It's interesting how I never read the same concerns for men reading a Tom Clancy book. Has anyone worried that the Game of Thrones might make someone want to rush off to find that life for real? Romances are often set in fantasy or historical settings also, but something about them seems different to those who worry about romance readers. What could it be?

The feared instability of women is why it took so long for them to get the vote in this country-- not until 1912, the year my mother was born, could women vote in Oregon. This concern over women being easily swayed into instability didn't start recently if you look at Genesis where it was the woman who caused the grief. It was her who had to be controlled or... The or is where the concerns grow.

I posted a few comments in the last such thread. One was that while romance novels can have sex in them (they don't all), they are more about the heroine/hero's journey. I am not going to say all of them. In any genre, you can find books with a great deal to them and those that offer a shallow adventure.

Many romance novels follow Joseph Campbell's hero's journey. They are also about Pinkola Estés' running with wolves. Their characters do choose their own path... and I have to say that may be the fear these articles are expressing about the risk in romances. Not that a woman will leave her husband, but that she will not follow society's rules as usually written by old men to maintain power.

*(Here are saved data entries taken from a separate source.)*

def homeSpot (e : MrtEntry) (a : Nat) : Nat × Nat :=
  spotOf (a / 0x1400000000) (a % 0x1400000000 / 0x14000000 * (8 * mib)) e.ilv (a % 0x14000000)
def mirrorSpot (e : MrtEntry) (a : Nat) : Nat × Nat :=
  spotOf (1 - a / 0x1400000000) (2048 * mib + e.mslot.toNat * (8 * mib)) e.ilv (a % 0x14000000)

def inStore (a : Nat) : Bool := 0xF000000000 ≤ a && a < 0xF400000000

/-- Where the copies of a byte lie, the one served first at the head (R282, R285, R289). -/
def State.copiesOf (s : State) (a : Nat) : List (Nat × Nat) :=
  if inMemSpace a then
    let e := s.mrtE (blockIx a)
    homeSpot e a :: (if e.mirror then [mirrorSpot e a] else [])
  else if inStore a then
    [spotOf 0 (3328 * mib) false (a - 0xF000000000), spotOf 1 (3328 * mib) false (a - 0xF000000000)]
  else if ledgerBase ≤ a && a < ledgerEnd then
    let m := (a - ledgerBase) / 0x800000
    let b := a % 0x800000
    [spotOf m (3740 * mib) false b, spotOf (1 - m) (3740 * mib) false b]
  else []

/-! ## Bytes -/

/-- The canonical form of the listed bytes: keys strictly rising. An unlisted byte holds no defined value (R288), so that no
listed byte equals what an unlisted one reads as. -/
abbrev Memory.wf (m : Memory) : Prop := Rising m.cells

def State.devFailed (s : State) (dev : Nat) : Bool := s.mem.failed.any (fun f => decide (f.1 = dev))

/-- The port of the home rim for an address (R283). -/
def State.homePort (s : State) (a : Nat) : Nat × Nat :=
  let (d, q) := stripeOf (s.mrtE (blockIx a)).ilv (a % 0x14000000)
  (a / 0x1400000000, 4 * d + q % 4)

/-- The port that a request is sent to: of the home rim, or of the mirror rim for a read whose home device has failed (R283,
R289). -/
def State.portOf (s : State) (write : Bool) (a : Nat) : Nat × Nat :=
  let (m, p) := s.homePort a
  if !write && (s.mrtE (blockIx a)).mirror && s.devFailed (10 * m + p / 4) && !s.devFailed (10 * (1 - m) + p / 4) then (1 - m, p)
  else (m, p)

/-- Byte of a part's write data for an offset. -/
def Part.byteAt (p : Part) (off : Nat) : Option Byte :=
  match p.pieces.find? (fun c => decide (c.off ≤ off) && decide (off < c.off + c.len)) with
  | some c => p.data[c.pos + (off - c.off)]?
  | none => none

/-- The newest write held in a channel's queue for an offset (R300). -/
def MemChan.queued (c : MemChan) (off : Nat) : Option Byte :=
  c.queue.foldl (fun acc p => if p.write then (match p.byteAt off with
    | some b => some b
    | none => acc) else acc) none

/-- The keel area of a channel, and the byte of the rim's ledger window that lies at an offset of it (R282, R284, R285). -/
def inKeelArea (off : Nat) : Bool := 3740 * mib ≤ off && off < 3744 * mib
def ledgerSpot (ch off : Nat) : Nat :=
  let o := off - 3740 * mib
  (o / 1024 * 10 + ch % 40 / 4) * 4096 + (o % 1024 / 128 * 4 + ch % 4) * 128 + o % 128
def State.ledgerByte (s : State) (m b : Nat) : Byte :=
  if b < 0x800000 then (bytesOf 8 (s.ledgerWord (ledgerBase + m * 0x800000 + b / 8 * 8)).toNat).getD (b % 8) 0 else 0

/-- A stored byte; one that holds no defined value is free (R288). -/
def State.stored (s : State) (ch off : Nat) : Byte :=
  if inKeelArea off then s.ledgerByte (ch / 40) (ledgerSpot ch off)
  else match tlook (memKey ch off) s.mem.cells with
  | some b => b
  | none => Config.freeByte s.fresh (memKey ch off)

/-- A byte as a read after every acknowledged write sees it (R192, R300). -/
def State.cellAt (s : State) (ch off : Nat) : Byte :=
  match (s.mchan ch).queued off with
  | some b => b
  | none => s.stored ch off

/-- The newest write of a byte, a forwarded copy on its way to the channel included (R289). -/
def State.newest (s : State) (ch off : Nat) : Byte :=
  (s.mem.copies.filter (fun x => decide (x.1 = ch))).foldl (fun b x => (x.2.byteAt off).getD b) (s.cellAt ch off)

/-- The bytes of row `rc` of a channel (R280): data, the check bytes of its code words, zeros. -/
def State.rowByte (s : State) (ch rc i : Nat) : Byte :=
  if i < 1920 then s.stored ch (rc * 1920 + i)
  else if i < 2040 then
    (checkBytes ((List.range 128).map (fun k => s.stored ch (rc * 1920 + (i - 1920) / 8 * 128 + k)))).getD (i % 8) 0
  else 0

/-- The code words that an access at an offset reads: of a part with lossless coding, those it is stored in (R281, R292). -/
def State.codeWordsAt (s : State) (codec : Bool) (ch off : Nat) : List Nat :=
  if codec then (List.range (tget 8 s.mem.coded (memKey ch (off / 1024 * 1024)))).map (fun i => off / 1024 * 1024 + 128 * i)
  else [off / 128 * 128]

/-- Is the code word, or with lossless coding the part, at an offset uncorrectable (R290, R292)? -/
def State.badAt (s : State) (codec : Bool) (ch off : Nat) : Bool :=
  (s.codeWordsAt codec ch off).any (fun w => s.mem.bad.contains (memKey ch w))

/-- Does a write cover the whole of what it must replace (R290, R292)? -/
def Part.whole (p : Part) (codec : Bool) : Bool :=
  if codec then (p.pieces.foldl (fun a q => a + q.len) 0) = 1024 else p.pieces.all (fun q => decide (q.len = 128))

/-- Does a write replace the code word, or with lossless coding the part, at an offset whole? -/
def Part.replaces (p : Part) (codec : Bool) (off : Nat) : Bool :=
  p.write && (if codec then p.whole true && p.pieces.any (fun q => decide (q.off / 1024 = off / 1024))
    else p.pieces.any (fun q => decide (q.len = 128) && decide (q.off = off / 128 * 128)))

/-- State of one copy of a byte as a stream status: 0 sound, 1 MEM_UE, 2 MEM_LOST. -/
def State.copyStatus (s : State) (codec : Bool) (sp : Nat × Nat) : Nat :=
  if s.devFailed (devOf sp.1) then 2
  else if s.badAt codec sp.1 sp.2 && !(s.mchan sp.1).queue.any (fun p => p.replaces codec sp.2) then 1 else 0

def State.codecAt (s : State) (a : Nat) : Bool := inMemSpace a && (s.mrtE (blockIx a)).codec

/-- A byte of the memory space or the image store, served from the first sound copy (R289, R290). -/
def State.memByte (s : State) (a : Nat) : Except Nat Byte :=
  let cs := s.copiesOf a
  let cd := s.codecAt a
  match cs.find? (fun c => s.copyStatus cd c = 0) with
  | some c => .ok (s.cellAt c.1 c.2)
  | none => .error (if cs.any (fun c => s.copyStatus cd c = 1) then 1 else 2)

/-- Bytes in order, with the first failing status met, or 0. -/
def State.memRead (s : State) (a n : Nat) : Nat × List Byte :=
  (List.range n).foldl (fun (acc : Nat × List Byte) i =>
    if acc.1 ≠ 0 then acc
    else match s.memByte (a + i) with
      | .ok b => (0, acc.2 ++ [b])
      | .error e => (e, acc.2)) (0, [])

/-- Does a world reach every byte of a range by R286 and R410? 0 yes, 4 XADDR_RANGE, 3 WORLD. -/
def State.memCheck (s : State) (w : World) (a n : Nat) : Nat :=
  let last := a + n - 1
  if n = 0 then 0
  else if !inMemSpace a || !inMemSpace last then 4
  else
    let es := (List.range (last / 0x14000000 - a / 0x14000000 + 1)).map (fun i =>
      s.mrtE (blockIx ((a / 0x14000000 + i) * 0x14000000)))
    if es.any (fun e => !e.valid) then 4
    else if !w && es.any (fun e => e.world) then 3 else 0

/-! ## Device failure (R291, R439) -/

def State.setMem (s : State) (f : Memory → Memory) : State := { s with mem := f s.mem }

/-- `MRT.STATE` of an entry from the devices now failed (R287, R290). -/
def State.mrtState (s : State) (ix : Nat) (e : MrtEntry) : BitVec 2 :=
  let m := ix / 256
  let home := s.mem.failed.any (fun f => decide (f.1 / 10 = m))
  let other := s.mem.failed.any (fun f => decide (f.1 / 10 = 1 - m))
  if !e.valid then 0
  else if e.mirror then (if home || other then 1 else 0)
  else if home then 2 else 0

/-- Bring `MRT.STATE` of an entry up to date; a change emits record 0x15 (R427, R439). -/
def State.restate (s : State) (ix : Nat) : State :=
  let e := s.mrtE ix
  let st := s.mrtState ix e
  if st = e.state then s
  else
    (s.modMrt ix (fun e => { e with state := st })).emit 0x15 e.world
      (packF [(0, 1, ix / 256), (1, 8, ix % 256), (9, 2, st.toNat)]) 0 0

/-- Answer a request from the port that took it: read data on class 1, an acknowledge on class 3 (R25, R192, R283). -/
def State.memRespond (s : State) (r : MemReq) (status : Nat) (data : List Byte) : State :=
  let (m, q) := s.portOf r.write r.addr
  let (die, port) := r.src.port
  s.inject (16 + m) q (tokensFor s.fresh die port (16 + m) q (if r.write then 3 else 1) (cdiv data.length 256)
    (.resp { src := r.src, write := r.write, status := BitVec.ofNat 8 status, data := data }))

/-- The bytes of a read, put together from the pieces that have come. -/
def assemble (len : Nat) (got : List (Nat × List Byte)) : List Byte :=
  (List.range len).map (fun i =>
    match got.find? (fun g => decide (g.1 ≤ i) && decide (i < g.1 + g.2.length)) with
    | some g => g.2.getD (i - g.1) 0
    | none => 0)

/-- One awaited event of a request has come; the last one forms its response. -/
def State.partDone (s : State) (rid : Nat) (got : List (Nat × List Byte)) (status : Nat) : State :=
  match tlook rid s.mem.pend with
  | none => s
  | some p =>
    let st := if p.status = 0 then BitVec.ofNat 8 status else p.status
    let all := p.got ++ got
    if p.waits ≤ 1 then
      (s.setMem (fun m => { m with pend := tdel rid m.pend })).memRespond p.req st.toNat
        (if p.req.write then [] else if st = 0 then assemble p.req.len all else [])
    else s.setMem (fun m => { m with pend := tput rid { p with waits := p.waits - 1, got := all, status := st } m.pend })

/-- The base of an entry's area on its home and on its mirror channels. -/
def homeBase (ix : Nat) : Nat := ix % 256 * (8 * mib)
def mirrorBase (e : MrtEntry) : Nat := 2048 * mib + e.mslot.toNat * (8 * mib)

/-- A queued part whose device has failed: a home read moves to the mirror, everything else ends (R289, R290). -/
def State.rehome (s : State) (ch : Nat) (p : Part) : State :=
  let e := p.map
  let ch' := (ch + 40) % 80
  if !p.write && !p.copy && e.mirror && !s.devFailed (devOf ch') then
    s.modMchan ch' (fun c => { c with queue := c.queue ++ [{ p with
      copy := true
      pieces := p.pieces.map (fun q => { q with off := q.off - homeBase p.entry + mirrorBase e }) }] })
  else if !p.owes then s
  else s.partDone p.rid [] (if p.write && e.mirror then 0 else 2)

/-- Mark a device failed, with the cause of record 0x14; it stays failed (R291, R439). -/
def State.failDevice (s : State) (dev cause : Nat) : State :=
  if s.devFailed dev then s
  else
    let s := s.setMem (fun m => { m with failed := m.failed ++ [(dev, cause)] })
    let s := { s with keel := { s.keel with degraded := 3 } }
    let s := s.emit 0x14 false (packF [(0, 1, dev / 10), (1, 4, dev % 10), (5, 3, cause)]) 0 0
    let chs := (List.range 4).map (fun i => dev / 10 * 40 + dev % 10 * 4 + i)
    let s := chs.foldl (fun s ch =>
      let q := (s.mchan ch).queue
      let s := s.modMchan ch (fun c => { c with state := 3, queue := [], due := [] })
      q.foldl (fun s p => s.rehome ch p) s) s
    (s.mem.mrt.map (·.1)).foldl (fun s ix => s.restate ix) s

/-! ## Code words (R281, R290 to R292) -/

/-- A code word has been found uncorrectable: counted once while it stays so (R291). -/
def State.markBad (s : State) (ch off : Nat) : State :=
  let key := memKey ch (off / 128 * 128)
  if s.mem.bad.contains key then s
  else
    let dev := devOf ch
    let s := s.setMem (fun m => { m with bad := key :: m.bad, ueDev := tmod 0 dev (· + 1) m.ueDev })
    let s := s.modMchan ch (fun c => { c with ue := satInc c.ue })
    if (tget ({} : Mctl) s.mem.mctl (dev / 10)).uelim.toNat ≤ tget 0 s.mem.ueDev dev then s.failDevice dev 2 else s

def State.clearBad (s : State) (codec : Bool) (ch off : Nat) : State :=
  let lo := if codec then memKey ch (off / 1024 * 1024) else memKey ch (off / 128 * 128)
  let hi := lo + (if codec then 1024 else 128)
  s.setMem (fun m => { m with bad := m.bad.filter (fun k => k < lo || hi ≤ k) })

def memPut (k : Nat) (bs : List Byte) (m : List Host.Cell) : List Host.Cell :=
  (bs.zipIdx).foldl (fun m p => tput (k + p.2) p.1 m) m

def State.putBytes (s : State) (ch off : Nat) (bs : List Byte) : State :=
  s.setMem (fun m => { m with cells := memPut (memKey ch off) bs m.cells })

/-- Write bytes of a block; with lossless coding the part is coded afresh, and the number of its code words recorded (R292). -/
def State.store (s : State) (codec : Bool) (ch off : Nat) (bs : List Byte) : State :=
  let s := s.putBytes ch off bs
  if codec then
    let lo := off / 1024 * 1024
    let n := (Config.codedWords ((List.range 1024).map (fun i => s.stored ch (lo + i)))).val + 1
    s.setMem (fun m => { m with coded := tput (memKey ch lo) n m.coded })
  else s

/-! ## The error code (R281) -/

/-- Change a code word's data by what the decoder left of its error. -/
def State.flipWord (s : State) (ch off : Nat) (res : List (Nat × Sym)) : State :=
  if res.isEmpty || inKeelArea off then s
  else s.putBytes ch off (flipBytes res ((List.range 128).map (fun i => s.stored ch (off + i))))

Romance novels can serve to be a sharing experience for women. An example from my life is one year I was staying in a hotel in Massachusetts (where my husband had been sent for a project) and was in our room often when the attendant came to clean. This was a period when I was buying a lot of used romances to get a feel for the genre. She saw them, and we talked about the books. I asked if she'd like some. She was pleased. So when she'd come, I'd give her the ones I'd finished. She told me she passed them onto her daughter. It was a female bonding experience on several levels. 

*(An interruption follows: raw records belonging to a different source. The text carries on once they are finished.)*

-- ==== Sys2Proof/Machine/Islamon.lean ====
section
/-!
DEFINITION. The effects of the Islamon opcodes (13: R387, R393 to R397; 14: R413 to R415, R420 to R424), resets apart.
-/
set_option autoImplicit false
namespace Sys2Proof.Machine

/-! ## The started command -/

/-- Run the started command when it is of channel `c` and opcode `opc`. A command that waits for a retraining channel puts its entry
back as the started one. -/
def State.islRun (s : State) (c opc : Nat) (f : Nat → LgEntry → State → State) : State :=
  match s.keel.current with
  | none => s
  | some i =>
    match s.entry i with
    | none => s
    | some e =>
      if e.chan.toNat = c && e.opc.toNat = opc then f i e { s with keel := { s.keel with current := none } } else s

/-- Reply with a status and zero detail words. -/
def State.done (s : State) (i : Nat) (st : BitVec 8) : State := s.complete i { status := st }

/-- Is a bit set that R394 does not name: fields as word, high bit, low bit? -/
def State.rsvd (s : State) (i : Nat) (fs : List (Nat × Nat × Nat)) : Bool :=
  fs.any (fun f => bits (s.pw i f.1) f.2.1 f.2.2 ≠ 0)

/-- The mark of a marked command with its outcome (R403). -/
def LgEntry.markOf (e : LgEntry) (st : BitVec 8) (d0 : Word := 0) : Mark :=
  { chan := e.chan.toNat, seq := e.seq.toNat, status := st, det0 := d0 }

/-- ISL_NOP (R393). -/
def islNop (c : Nat) (s : State) : State := s.islRun c 0x01 (fun i _ s => s.done i stOK)

/-! ## Channels (R377, R394, R395) -/

/-- Do the quotas of the open channels, with a new one for `ch`, break the sums of R379? -/
def State.quotaBad (s : State) (ch qe qp : Nat) : Bool :=
  let o := s.keel.chans.filter (fun (x : Nat × ChanSt) => x.2.isOpen && decide (x.1 ≠ ch))
  131072 < o.foldl (fun a x => a + x.2.quotaE.toNat) qe || 524288 < o.foldl (fun a x => a + x.2.quotaP.toNat) qp

/-- Does the channel hold an entry that is not free, or a packet on its way into one? -/
def State.chanBusy (s : State) (ch : Nat) : Bool :=
  s.keel.ledger.any (fun (x : Nat × LgEntry) => decide (x.2.chan.toNat = ch)) ||
  s.keel.accepting.any (fun (a : Accepting) => decide (a.chan = ch))

/-- The channel as the command sets it (R395). -/
def ChanSt.set (y : ChanSt) (open_ w : Bool) (path : BitVec 2) (qe qp nxt : Nat) (m : Mark) : ChanSt :=
  let z : ChanSt := { y with
    isOpen := open_, world := w, path := path, quotaE := BitVec.ofNat 18 qe, quotaP := BitVec.ofNat 20 qp
    next := BitVec.ofNat 48 nxt, replyNext := nxt, racked := 0, mark := some m }
  if open_ && y.isOpen then { z with
      heldE := y.heldE + qe - y.quotaE.toNat, heldP := y.heldP + qp - y.quotaP.toNat }
  else if open_ then { z with heldE := qe, heldP := qp, freedE := 0, freedP := 0, alivExp := 0, devAlive := 0 }
  else { z with heldE := 0, heldP := 0, freedE := 0, freedP := 0 }

/-- ISL_CHANNEL_SET (R379, R394, R395, R403). -/
def islChannelSet (c : Nat) (s : State) : State := s.islRun c 0x02 (fun i e s =>
  let w0 := s.pw i 0
  let ch := bits w0 7 0
  let open_ := bit w0 8
  let qe := bits (s.pw i 1) 17 0
  let qp := bits (s.pw i 1) 51 32
  let nxt := bits (s.pw i 2) 47 0
  let path : BitVec 2 := BitVec.ofNat 2 (bits w0 11 10)
  let y := s.chan ch
  let same := y.isOpen && open_ && y.world == bit w0 9 && y.path = path && y.quotaE.toNat = qe && y.quotaP.toNat = qp &&
    y.next.toNat = nxt
  if s.rsvd i [(0, 63, 12), (1, 31, 18), (1, 63, 52), (2, 63, 48)] || 63 < ch || path = 1 || ch = c ||
      (open_ && s.quotaBad ch qe qp) then s.done i stPARAM
  else if same then (s.modChan ch (fun y => { y with mark := some (e.markOf stOK) })).done i stOK
  else if y.isOpen && s.chanBusy ch then s.done i stSTATE
  else (s.modChan ch (fun y => y.set open_ (bit w0 9) path qe qp nxt (e.markOf stOK))).done i stOK)

/-! ## Reads and writes (R254, R381, R382, R395) -/

def keelBase : Nat := 0xFC00000000
def addrEnd : Nat := 0x10000000000
def storeEnd : Nat := 0xF400000000

/-- Words of the register space in ascending order, each read with its effect. -/
def readWords (w : World) : Nat → Nat → State → State × List Word
  | 0, _, s => (s, [])
  | n + 1, a, s =>
    let r := s.readReg w a
    let t := readWords w n (a + 8) r.1
    (t.1, r.2 :: t.2)

/-- A read by `ISL_READ`: the bytes, or a status and the stream status of R197. -/
def State.hostRead (s : State) (w : World) (a n : Nat) (ecc : List CodeWordError) : State × Except (BitVec 8 × Nat) (List Byte) :=
  let fin := a + n
  let mem (s : State) : State × Except (BitVec 8 × Nat) (List Byte) :=
    let s := s.eccRange a n ecc
    match s.memRead a n with
    | (0, bs) => (s, .ok bs)
    | (1, _) => (s, .error (stFAULT, 1))
    | _ => (s, .error (stLOST, 2))
  if keelBase ≤ a && fin ≤ addrEnd then
    let r := readWords w (n / 8) a s
    (r.1, .ok (bytesOfWords r.2))
  else if slotBase 0 ≤ a && fin ≤ storeEnd then
    if !w && slotWorld ((a - slotBase 0) / slotSize) then (s, .error (stWORLD, 0)) else mem s
  else if ledgerBase ≤ a && fin ≤ ledgerEnd then if w then mem s else (s, .error (stWORLD, 0))
  else
    let k := s.memCheck w a n
    if k = 0 then mem s else if k = 3 then (s, .error (stWORLD, 0)) else (s, .error (stPARAM, 0))

/-- Detail word 0 of a failed read or write (R381). -/
def rwDet (ss : Nat) : Word := packF [(16, 8, ss)]

/-- ISL_READ (R381, R382, R394, R395). -/
def islRead (c : Nat) (ecc : List CodeWordError) (s : State) : State := s.islRun c 0x03 (fun i e s =>
  let a := bits (s.pw i 0) 39 0
  let n := bits (s.pw i 0) 52 40
  if s.rsvd i [(0, 63, 53)] || a % 8 ≠ 0 || n < 8 || 4096 < n || n % 8 ≠ 0 then s.done i stPARAM
  else if s.memHeld a n then { s with keel := { s.keel with current := some i } }
  else match s.hostRead e.world a n ecc with
    | (s, .error (st, ss)) => s.complete i { status := st, det0 := rwDet ss }
    | (s, .ok bs) =>
      if n ≤ 16 then s.complete i { status := stOK, det0 := wordOfBytes bs, det1 := wordOfBytes (bs.drop 8) }
      else
        (s.sendOut (s.pathOf c) {
          w0 := packF [(0, 4, 2), (16, 48, e.seq.toNat)], w1 := packF [(0, 8, c), (16, 13, 0)], w2 := packF [(0, 13, n)]
          data := bs }).complete i { status := stOK, det0 := BitVec.ofNat 64 n })

/-- Write words of the register space in ascending order. -/
def writeWords (w : World) : List Word → Nat → State → State
  | [], _, s => s
  | v :: rest, a, s => writeWords w rest (a + 8) (s.writeReg w a v)

/-- ISL_WRITE (R381, R394, R395). -/
def islWrite (c : Nat) (ecc : List CodeWordError) (s : State) : State := s.islRun c 0x04 (fun i e s =>
  let a := bits (s.pw i 0) 39 0
  let data := (s.paramsOf i).drop 8
  let fin := a + data.length
  if s.rsvd i [(0, 63, 40)] || a % 8 ≠ 0 then s.done i stPARAM
  else if keelBase ≤ a && fin ≤ addrEnd then (writeWords e.world (wordsOfBytes data) a s).done i stOK
  else
    let k := s.memCheck e.world a data.length
    if k = 3 then s.done i stWORLD
    else if k ≠ 0 then s.done i stPARAM
    else if s.memHeld a data.length then { s with keel := { s.keel with current := some i } }
    else match (s.eccWrite a data.length ecc).memWrite a data with
      | (s, 0) => s.done i stOK
      | (s, ss) => s.complete i { status := if ss = 2 then stLOST else stFAULT, det0 := rwDet ss })

/-- ISL_STORE_WRITE (R254, R257). -/
def islStoreWrite (c : Nat) (ecc : List CodeWordError) (s : State) : State := s.islRun c 0x10 (fun i e s =>
  let a := bits (s.pw i 0) 39 0
  let data := (s.paramsOf i).drop 8
  let sl := (a - slotBase 0) / slotSize
  if s.rsvd i [(0, 63, 40)] || a < slotBase 0 || storeEnd ≤ a || slotBase sl + slotSize < a + data.length then s.done i stPARAM
  else if !e.world && slotWorld sl then s.done i stWORLD
  else if (s.slot sl).busy then s.done i stSTATE
  else if sl = 0 && s.ldr.prot then s.done i stSTATE
  else if s.memHeld a data.length then { s with keel := { s.keel with current := some i } }
  else
    let s := s.modSlot sl (fun x => { x with good := false, writes := satInc x.writes })
    match (s.eccWrite a data.length ecc).memWrite a data with
    | (s, 0) => s.done i stOK
    | (s, ss) => s.done i (if ss = 2 then stLOST else stFAULT))

/-! ## Regions and memory channels (R310, R395) -/

/-- ISL_REGION_CLOSE (R242, R395): the reply comes once the region is closed. -/
def islRegionClose (c : Nat) (s : State) : State := s.islRun c 0x13 (fun i _ s =>
  let r := bits (s.pw i 0) 6 0
  let st := (s.region r).state
  if s.rsvd i [(0, 63, 7)] then s.done i stPARAM
  else if st = 0 then s.closeRegion r (.command i) 1
  else if st = 1 then s.done i stOK
  else s.done i stSTATE)

/-- ISL_MEM_TRAIN (R310): the channels named retrain; those of a failed device do not. -/
def islMemTrain (c : Nat) (s : State) : State := s.islRun c 0x18 (fun i _ s =>
  if s.rsvd i [(0, 63, 40), (1, 63, 40)] then s.done i stPARAM
  else
    let named := (List.range 80).filter (fun ch => bit (s.pw i (ch / 40)) (ch % 40) && (s.mchan ch).state ≠ 3)
    let s1 := named.foldl (fun s ch => s.modMchan ch (fun x => { x with state := 2, cmds := x.cmds ++ [i] })) s
    if named.isEmpty then s.done i stOK else s1)

/-! ## Device states (R387, R459) -/

/-- Enter a device state by command, with the mark of R403. -/
def State.enter (s : State) (d : DevState) (m : Mark) : State :=
  let s := s.setDstate d
  { s with keel := { s.keel with stateMark := some m } }

/-- ISL_ARM (R387, R459). -/
def islArm (c : Nat) (s : State) : State :=
  s.islRun c 0x20 (fun i e s => (s.enter .armed (e.markOf stOK)).done i stOK)

/-- ISL_RUN (R387). -/
def islRunCmd (c : Nat) (s : State) : State :=
  s.islRun c 0x21 (fun i e s => (s.enter .running (e.markOf stOK)).done i stOK)

/-- ISL_FREEWHEEL_ENTER (R387). -/
def islFreewheelEnter (c : Nat) (s : State) : State :=
  s.islRun c 0x22 (fun i e s => (s.enter .freewheel (e.markOf stOK)).done i stOK)

/-- ISL_FREEWHEEL_LEAVE (R387). -/
def islFreewheelLeave (c : Nat) (s : State) : State :=
  s.islRun c 0x23 (fun i e s => (s.enter .running (e.markOf stOK)).done i stOK)

/-- The tasks that have started and have no reply yet, by `LG.ORDER`. -/
def State.tasksStarted (s : State) : List (BitVec 32) :=
  (s.keel.ledger.filter (fun (x : Nat × LgEntry) => x.2.opc = 0x30 && decide (x.2.state = .started))).map (·.2.order)

/-- ISL_QUIESCE (R387, R388): the state changes at once, and the reply waits for the earlier tasks. -/
def islQuiesce (c : Nat) (s : State) : State := s.islRun c 0x24 (fun i e s =>
  let s := s.enter .quiesced (e.markOf stOK)
  { s with keel := { s.keel with drain := true, quiescing := s.keel.quiescing ++ [(i, s.tasksStarted)] } })

/-- Has every task started before an `ISL_QUIESCE` been answered (R387)? -/
def State.quietBefore (s : State) (before : List (BitVec 32)) : Bool := !s.tasksStarted.any (before.contains ·)

/-- QUIESCE_DRAIN_END (R387, R388). -/
def quiesceDrainEnd (s : State) : State :=
  match s.keel.quiescing with
  | [] => s
  | (i, before) :: rest =>
    if s.quietBefore before then
      ({ s with keel := { s.keel with quiescing := rest, drain := !rest.isEmpty } } : State).done i stOK
    else s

While I know some men read romances (they are the ones who understand the stories are about heroes and adventure as much as heroines), the majority of readers are women. Maybe the real threat in romance novels is that those female heroines sometimes do what they want and don't follow the rules set out by a more rigid society. Can't have women doing that, now can we? Who knows to where it would lead.

An example is the snippet from my historical romance, Arizona Sunset:


    In her bedroom, Abigail wrestled with buttons and fabric, that adhered to her sweaty skin, as she pushed her dress up and over her head. She tugged loose petticoat ties and stepped from all three. When she was down to her chemise and drawers, she stood in front of her floor mirror and stared at her reflection.

    Serafina's knock with water and towels interrupted her frustrated evaluation. Told that her father and Martin had also come home early and were already in the parlor, Abigail managed thanks and a faint smile before Serafina closed the door, leaving her alone. On an impulse, Abigail wriggled from her undergarments and turned again to the mirror. She felt a surge of guilt as she stared at her naked body-- the sins of the flesh.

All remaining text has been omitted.